──────── MATERIAL SUPPLIED

-- ==== Sys2Proof/Certificates/Slice0/Obligations.lean ====
section
/-! DEFINITION. The statements for the provers. OBLIGATIONS.json lists them with the rules they rest on. -/

open Sys2Proof Sys2Proof.Machine

/-! ## Decoder, encoder and port layout -/

/-- A well-formed instruction, written out and followed by any whitespace, decodes to itself (30_encoding.md R53, R60, R68). -/
def Obligations.DecodeOfEncodeIsIdentity : Prop :=
  ∀ (i : Instr) (tail : Line), i.wf = true → allSpace tail = true → decode (encode i ++ tail) = .instr i

/-- A line decodes to an instruction only if it is that instruction written out, its operands non-whitespace, followed by
whitespace (R53, R60). -/
def Obligations.DecodedLineIsEncodingPlusWhitespace : Prop :=
  ∀ (c : Line) (i : Instr), decode c = .instr i →
    (∀ b ∈ i.operands, isSpace b = false) ∧ ∃ tail, allSpace tail = true ∧ c = encode i ++ tail

/-- A line of at most LMAX characters is read back from its LEN and IR, and its IR fits 8·LMAX bits (R51). -/
def Obligations.PortCarriesEveryLine : Prop :=
  ∀ (lmax : Nat) (c : Line), c.length ≤ lmax →
    irOfLine lmax c < 2 ^ (8 * lmax) ∧ lineOfPort lmax c.length (irOfLine lmax c) = c

/-- Byte k of the IR is character k of the line, and 0x00 past the line's end (R51, 20_memory.md R38). -/
def Obligations.IrByteIsLineCharacter : Prop :=
  ∀ (lmax : Nat) (c : Line) (k : Nat), c.length ≤ lmax → k < lmax →
    irByte lmax (irOfLine lmax c) k = c.getD k 0x00#8

/-- Words of spec/95_test_vectors.md, one for each family, decode as their rows say; the last two are MALFORMED. How a word is
numbered and its LEN found is the model's reading (log 7). -/
def Obligations.TestVectorWordsDecode : Prop :=
  decodeTableWord 48 0x2B2033203400 = some (.add 0x33#8 0x34#8) ∧
  decodeTableWord 48 0x2D2033204200 = some (.sub 0x33#8 0x42#8) ∧
  decodeTableWord 48 0x4D2035204100 = some (.mov 0x35#8 0x41#8) ∧
  decodeTableWord 48 0x3E2062204100 = some (.gt 0x62#8 0x41#8) ∧
  decodeTableWord 48 0x402041000000 = some (.print 0x41#8) ∧
  decodeTableWord 48 0x480D00000000 = some .help ∧
  decodeTableWord 48 0x2B2033203435 = none ∧
  decodeTableWord 48 0x2E7800000000 = none

/-- Exactly twelve opcode characters: two take no operand, one takes one, nine take two (R49). -/
def Obligations.OpcodeSetAndArities : Prop :=
  ∀ op : Byte, (shapeOf op).map Shape.arity =
    if op = 0x2E#8 ∨ op = 0x48#8 then some 0
    else if op = 0x40#8 then some 1
    else if op ∈ [0x2B#8, 0x2D#8, 0x2A#8, 0x2F#8, 0x4D#8, 0x3F#8, 0x3E#8, 0x3C#8, 0x21#8] then some 2
    else none

/-- A line whose first character is not one of the twelve opcodes is MALFORMED, and a RUNNING block that takes it halts
with the malformed-instruction diagnostic (R55). -/
def Obligations.UnknownOpcodeHaltsMalformed : Prop :=
  ∀ (op : Byte) (rest : Line) (s : State) (more : List Input),
    op ∉ [0x2B#8, 0x2D#8, 0x2A#8, 0x2F#8, 0x4D#8, 0x3F#8, 0x3E#8, 0x3C#8, 0x21#8, 0x40#8, 0x2E#8, 0x48#8] →
    (∃ w, decode (op :: rest) = .malformed w) ∧
    (s.halted = false → s.inputs = .line (op :: rest) :: more → lineRefusal s.cfg.lmax (op :: rest) = none →
      step s = .next (failedWith .errMalformed s.uninitRead
        { s with inputs := more, lineIndex := s.lineIndex + 1 }))

/-- A line decodes to `.` (to `H`) exactly when it is that character followed by whitespace only, and no other instruction that a
line decodes to is without operands (R56). -/
def Obligations.ZeroOperandFormNeedsOnlyWhitespace : Prop :=
  ∀ c : Line,
    (decode c = .instr .halt ↔ ∃ tail, c = 0x2E#8 :: tail ∧ ∀ ch ∈ tail, isSpace ch = true) ∧
    (decode c = .instr .help ↔ ∃ tail, c = 0x48#8 :: tail ∧ ∀ ch ∈ tail, isSpace ch = true) ∧
    (∀ i, decode c = .instr i → i.operands = [] → i = .halt ∨ i = .help)

/-- A `@` line decodes to `@ x` exactly in form U, and is MALFORMED otherwise (R57). -/
def Obligations.OneOperandFormExactly : Prop :=
  ∀ rest : Line,
    (∀ x, decode (0x40#8 :: rest) = .instr (.print x) ↔
      ∃ tail, rest = 0x20#8 :: x :: tail ∧ isSpace x = false ∧ ∀ ch ∈ tail, isSpace ch = true) ∧
    ((¬ ∃ x, decode (0x40#8 :: rest) = .instr (.print x)) → ∃ w, decode (0x40#8 :: rest) = .malformed w)

/-- A two-operand line decodes exactly in form B, and is MALFORMED otherwise (R58). -/
def Obligations.TwoOperandFormExactly : Prop :=
  ∀ (op : Byte) (mk : Byte → Byte → Instr) (rest : Line),
    (op, mk) ∈ [(0x2B#8, Instr.add), (0x2D#8, Instr.sub), (0x2A#8, Instr.mul), (0x2F#8, Instr.div),
      (0x4D#8, Instr.mov), (0x3F#8, Instr.eq), (0x3E#8, Instr.gt), (0x3C#8, Instr.lt), (0x21#8, Instr.ne)] →
    (∀ x y, decode (op :: rest) = .instr (mk x y) ↔
      ∃ tail, rest = 0x20#8 :: x :: 0x20#8 :: y :: tail ∧ isSpace x = false ∧ isSpace y = false ∧
        ∀ ch ∈ tail, isSpace ch = true) ∧
    ((¬ ∃ x y, decode (op :: rest) = .instr (mk x y)) → ∃ w, decode (op :: rest) = .malformed w)

/-- MALFORMED_INSTRUCTION is raised when the decoder answers MALFORMED, by no step that takes any other input, and the decoder
answers MALFORMED in the cases R89 lists and no other. -/
def Obligations.MalformedCasesExactly : Prop :=
  (∀ (s : State) (c : Line) (more : List Input) (w : Malformed),
    s.halted = false → s.inputs = .line c :: more → lineRefusal s.cfg.lmax c = none → decode c = .malformed w →
      step s = .next (failedWith .errMalformed s.uninitRead
        { s with inputs := more, lineIndex := s.lineIndex + 1 })) ∧
  (∀ s t : State, s.inputs ≠ [] → step s = .next t →
    (t.status = .errMalformed ↔
      s.halted = false ∧ ∃ c more w, s.inputs = .line c :: more ∧ decode c = .malformed w)) ∧
  ∀ c : Line, (∃ w, decode c = .malformed w) ↔
    ∃ op rest, c = op :: rest ∧
      ((op ∉ [0x2B#8, 0x2D#8, 0x2A#8, 0x2F#8, 0x4D#8, 0x3F#8, 0x3E#8, 0x3C#8, 0x21#8, 0x40#8, 0x2E#8, 0x48#8]) ∨
       (op = 0x40#8 ∧ ¬ ∃ x tail, rest = 0x20#8 :: x :: tail ∧ isSpace x = false ∧ allSpace tail = true) ∨
       (op ∈ [0x2B#8, 0x2D#8, 0x2A#8, 0x2F#8, 0x4D#8, 0x3F#8, 0x3E#8, 0x3C#8, 0x21#8] ∧
         ¬ ∃ x y tail, rest = 0x20#8 :: x :: 0x20#8 :: y :: tail ∧ isSpace x = false ∧ isSpace y = false ∧
           allSpace tail = true) ∨
       ((op = 0x2E#8 ∨ op = 0x48#8) ∧ ¬ allSpace rest = true))

/-! ## Words, the multiplexer and the bank -/

/-- `trunc_N(r)` is the one number below `2^N` congruent to `r` modulo `2^N` (00_scope.md R11). -/
def Obligations.TruncIsTheUniqueResidue : Prop :=
  ∀ (n t : Nat) (r : Int), trunc n r = t ↔ t < 2 ^ n ∧ (2 : Int) ^ n ∣ (t : Int) - r

/-- `bitsToDecimal` is the sum of bit[i]·2^(W-1-i) over the source's MSB-first index, and so the value itself (10_state.md R17). -/
def Obligations.WordReadsAsSumOfBits : Prop :=
  ∀ (width w : Nat), w < 2 ^ width →
    bitsToDecimal w = ((List.range width).map fun i => (w.testBit (width - 1 - i)).toNat * 2 ^ (width - 1 - i)).sum ∧
    bitsToDecimal w = w

/-- `resolve` on every byte: a digit's value, AX, BX, or RESOLVE_ERROR (30_encoding.md R63). -/
def Obligations.ResolveOfEveryByte : Prop :=
  ∀ (ch : Byte) (s : State), resolve ch s =
    if 0x30 ≤ ch.toNat ∧ ch.toNat ≤ 0x39 then some (ch.toNat - 0x30)
    else if ch = 0x41#8 then some s.ax
    else if ch = 0x42#8 then some s.bx
    else none

/-- `storeResult(r)` leaves trunc_2W(r) across the bank, high half in MEM[0]; no instruction but a successful arithmetic one changes
the bank, and each of those leaves `storeResult` of its own exact result there (10_state.md R23). -/
def Obligations.StoreResultSplitsAcrossBank : Prop :=
  (∀ (r : Int) (s : State), ∃ m0 m1,
    storeResult r s = { s with mem0 := m0, mem1 := m1, wMEM := true } ∧
    m0 < 2 ^ s.cfg.width ∧ m1 < 2 ^ s.cfg.width ∧ m0 * 2 ^ s.cfg.width + m1 = trunc (2 * s.cfg.width) r) ∧
  (∀ (i : Instr) (s t : State), exec i s = .next t → (t.mem0 ≠ s.mem0 ∨ t.mem1 ≠ s.mem1 ∨ t.wMEM ≠ s.wMEM) →
    t.status = .ok ∧ ∃ x y, i = .add x y ∨ i = .sub x y ∨ i = .mul x y ∨ i = .div x y) ∧
  (∀ (x y : Byte) (s : State) (a b : Nat) (i : Instr) (r : Int),
    resolve x s = some a → resolve y s = some b → (i = .div x y → b ≠ 0) →
    (i, r) ∈ [(Instr.add x y, (a : Int) + b), (.sub x y, (a : Int) - b), (.mul x y, (a : Int) * b),
      (.div x y, ((a / b : Nat) : Int))] →
    ∃ t, exec i s = .next t ∧ t.mem0 = (storeResult r s).mem0 ∧ t.mem1 = (storeResult r s).mem1 ∧ t.wMEM = true)

/-! ## Arithmetic -/

/-- `+ x y` (40_arithmetic.md R71). -/
def Obligations.AddMeaning : Prop :=
  ∀ (x y : Byte) (s : State),
    (∀ a b, resolve x s = some a → resolve y s = some b →
      (∃ u, exec (.add x y) s = .next (arithmeticDone ((a + b) % 2 ^ s.cfg.width)
        ((a + b) / 2 ^ s.cfg.width % 2 ^ s.cfg.width) ((a + b) % 2 ^ s.cfg.width) u s)) ∧
      (4 ≤ s.cfg.width → s.wordsFit →
        a + b ≤ 2 ^ (s.cfg.width + 1) - 2 ∧
          ((a + b) / 2 ^ s.cfg.width % 2 ^ s.cfg.width = 0 ∨ (a + b) / 2 ^ s.cfg.width % 2 ^ s.cfg.width = 1))) ∧
    ((resolve x s = none ∨ resolve y s = none) →
      ∃ u, exec (.add x y) s = .next (failedWith .errUnresolvable u s)) ∧
    (operandOk x = true → operandOk y = true →
      decode [0x2B#8, 0x20#8, x, 0x20#8, y] = .instr (.add x y))

/-- `- x y`: AX and the bank hold a - b modulo 2^W and modulo 2^(2W), a negative difference wrapping (R72). -/
def Obligations.SubMeaning : Prop :=
  ∀ (x y : Byte) (s : State),
    (∀ a b, resolve x s = some a → resolve y s = some b →
      ∃ ax m0 u, exec (.sub x y) s = .next (arithmeticDone ax m0 ax u s) ∧
        ax < 2 ^ s.cfg.width ∧ m0 < 2 ^ s.cfg.width ∧
        (2 : Int) ^ s.cfg.width ∣ (ax : Int) - ((a : Int) - b) ∧
        (2 : Int) ^ (2 * s.cfg.width) ∣ ((m0 * 2 ^ s.cfg.width + ax : Nat) : Int) - ((a : Int) - b)) ∧
    ((resolve x s = none ∨ resolve y s = none) →
      ∃ u, exec (.sub x y) s = .next (failedWith .errUnresolvable u s))

/-- `- x y` for W >= 4: without a borrow MEM[0] is 0; with a borrow AX is 2^W - (b - a) and MEM[0] is all ones (R72). -/
def Obligations.SubBorrowPattern : Prop :=
  ∀ (x y : Byte) (s : State) (a b : Nat), 4 ≤ s.cfg.width → s.wordsFit →
    resolve x s = some a → resolve y s = some b →
    (b ≤ a → ∃ u, exec (.sub x y) s = .next (arithmeticDone (a - b) 0 (a - b) u s)) ∧
    (a < b → ∃ u, exec (.sub x y) s =
      .next (arithmeticDone (2 ^ s.cfg.width - (b - a)) (2 ^ s.cfg.width - 1) (2 ^ s.cfg.width - (b - a)) u s))

/-- `* x y`: for W >= 4 the bank holds the full product (R73). -/
def Obligations.MulMeaning : Prop :=
  ∀ (x y : Byte) (s : State),
    (∀ a b, resolve x s = some a → resolve y s = some b →
      (∃ u, exec (.mul x y) s = .next (arithmeticDone (a * b % 2 ^ s.cfg.width)
        (a * b / 2 ^ s.cfg.width % 2 ^ s.cfg.width) (a * b % 2 ^ s.cfg.width) u s)) ∧
      (4 ≤ s.cfg.width → s.wordsFit →
        a * b < 2 ^ (2 * s.cfg.width) ∧
          a * b / 2 ^ s.cfg.width % 2 ^ s.cfg.width = a * b / 2 ^ s.cfg.width)) ∧
    ((resolve x s = none ∨ resolve y s = none) →
      ∃ u, exec (.mul x y) s = .next (failedWith .errUnresolvable u s)) ∧
    (operandOk x = true → operandOk y = true →
      decode [0x2A#8, 0x20#8, x, 0x20#8, y] = .instr (.mul x y))

/-- `/ x y`: the quotient, or INVALID_OPERATION on a zero divisor; for W >= 4 the quotient fits and MEM[0] is 0 (R74). -/
def Obligations.DivMeaning : Prop :=
  ∀ (x y : Byte) (s : State),
    (∀ a b, resolve x s = some a → resolve y s = some b → b ≠ 0 →
      (∃ u, exec (.div x y) s = .next (arithmeticDone (a / b % 2 ^ s.cfg.width)
        (a / b / 2 ^ s.cfg.width % 2 ^ s.cfg.width) (a / b % 2 ^ s.cfg.width) u s)) ∧
      (4 ≤ s.cfg.width → s.wordsFit → a / b % 2 ^ s.cfg.width = a / b ∧ a / b / 2 ^ s.cfg.width = 0)) ∧
    (∀ a, resolve x s = some a → resolve y s = some 0 →
      ∃ u, exec (.div x y) s = .next (failedWith .errInvalid u s)) ∧
    ((resolve x s = none ∨ resolve y s = none) →
      ∃ u, exec (.div x y) s = .next (failedWith .errUnresolvable u s))

/-- The frame of `+ - * /`: BX, the configuration, the line index and the inputs stay, and an error leaves AX and the bank as
they were (40_arithmetic.md R70, 10_state.md R19). -/
def Obligations.ArithmeticFrame : Prop :=
  ∀ (x y : Byte) (s t : State) (i : Instr),
    (i = .add x y ∨ i = .sub x y ∨ i = .mul x y ∨ i = .div x y) → exec i s = .next t →
    t.cfg = s.cfg ∧ t.bx = s.bx ∧ t.wBX = s.wBX ∧ t.lineIndex = s.lineIndex ∧ t.inputs = s.inputs ∧
    ((t.status = .ok ∧ t.event = .none ∧ t.halted = s.halted ∧ t.wAX = true ∧ t.wMEM = true ∧ t.ax = t.mem1) ∨
     ((t.status = .errUnresolvable ∨ t.status = .errInvalid) ∧ t.event = .diag ∧ t.halted = true ∧
       t.ax = s.ax ∧ t.wAX = s.wAX ∧ t.mem0 = s.mem0 ∧ t.mem1 = s.mem1 ∧ t.wMEM = s.wMEM))

/-! ## Move -/

/-- `M d A` and `M d B` load a digit, truncated to W bits, and change no other register and no slot (41_move.md R76). -/
def Obligations.MovLoadsDigit : Prop :=
  ∀ (x : Byte) (s : State), 0x30 ≤ x.toNat ∧ x.toNat ≤ 0x39 →
    exec (.mov x 0x41#8) s = .next { s with ax := (x.toNat - 0x30) % 2 ^ s.cfg.width, wAX := true, status := .ok, event := .none } ∧
    exec (.mov x 0x42#8) s = .next { s with bx := (x.toNat - 0x30) % 2 ^ s.cfg.width, wBX := true, status := .ok, event := .none }

/-- `M B A` and `M A B` copy the other register, and leave the source and the bank as they were (R76). -/
def Obligations.MovCopiesOtherRegister : Prop :=
  ∀ s : State,
    (∃ u, exec (.mov 0x42#8 0x41#8) s = .next { s with ax := s.bx % 2 ^ s.cfg.width, wAX := true, status := .ok, event := .none, uninitRead := u }) ∧
    (∃ u, exec (.mov 0x41#8 0x42#8) s = .next { s with bx := s.ax % 2 ^ s.cfg.width, wBX := true, status := .ok, event := .none, uninitRead := u }) ∧
    (s.wordsFit → s.bx % 2 ^ s.cfg.width = s.bx ∧ s.ax % 2 ^ s.cfg.width = s.ax)

/-- Every other `M` is INVALID_OPERATION: a target that is no register, a source that is neither a digit nor a register, or a
source equal to the target (R76, 60_exceptions.md R91). -/
def Obligations.MovRejectsOtherForms : Prop :=
  ∀ (x y : Byte) (s : State),
    ((y ≠ 0x41#8 ∧ y ≠ 0x42#8) ∨ unresolvableByte x ∨ x = y) →
    exec (.mov x y) s = .next (failedWith .errInvalid s.uninitRead s)

/-- The frame of `M`: the bank, the configuration, the line index and the inputs stay; AX is written only for target A and BX only
for target B; a failed `M` writes neither (R76, 10_state.md R19). -/
def Obligations.MovFrame : Prop :=
  ∀ (x y : Byte) (s t : State), exec (.mov x y) s = .next t →
    t.cfg = s.cfg ∧ t.mem0 = s.mem0 ∧ t.mem1 = s.mem1 ∧ t.wMEM = s.wMEM ∧ t.lineIndex = s.lineIndex ∧
    t.inputs = s.inputs ∧
    (y ≠ 0x41#8 ∨ t.status ≠ .ok → t.ax = s.ax ∧ t.wAX = s.wAX) ∧
    (y ≠ 0x42#8 ∨ t.status ≠ .ok → t.bx = s.bx ∧ t.wBX = s.wBX) ∧
    ((t.status = .ok ∧ t.event = .none ∧ t.halted = s.halted) ∨
     (t.status = .errInvalid ∧ t.event = .diag ∧ t.halted = true))

/-! ## Comparisons -/

/-- `? x y` emits whether the raw characters are equal and changes no state, and is the line `? x y` (42_compare.md R78). -/
def Obligations.EqComparesRawCharacters : Prop :=
  ∀ (x y : Byte) (s : State),
    exec (.eq x y) s = .next { s with status := .ok, event := .bool (decide (x = y)) } ∧
    (operandOk x = true → operandOk y = true → decode [0x3F#8, 0x20#8, x, 0x20#8, y] = .instr (.eq x y))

────────────────

* ASSIGNMENT: Lines from the first one above through the line containing "def Obligations.DecodeOfEncodeIsIdentity : Prop" are to be retyped exactly, both included, and nothing more.

* WRITTEN SOLUTION:
-- ==== Sys2Proof/Certificates/Slice0/Obligations.lean ====
section
/-! DEFINITION. The statements for the provers. OBLIGATIONS.json lists them with the rules they rest on. -/

open Sys2Proof Sys2Proof.Machine

/-! ## Decoder, encoder and port layout -/

/-- A well-formed instruction, written out and followed by any whitespace, decodes to itself (30_encoding.md R53, R60, R68). -/
def Obligations.DecodeOfEncodeIsIdentity : Prop :=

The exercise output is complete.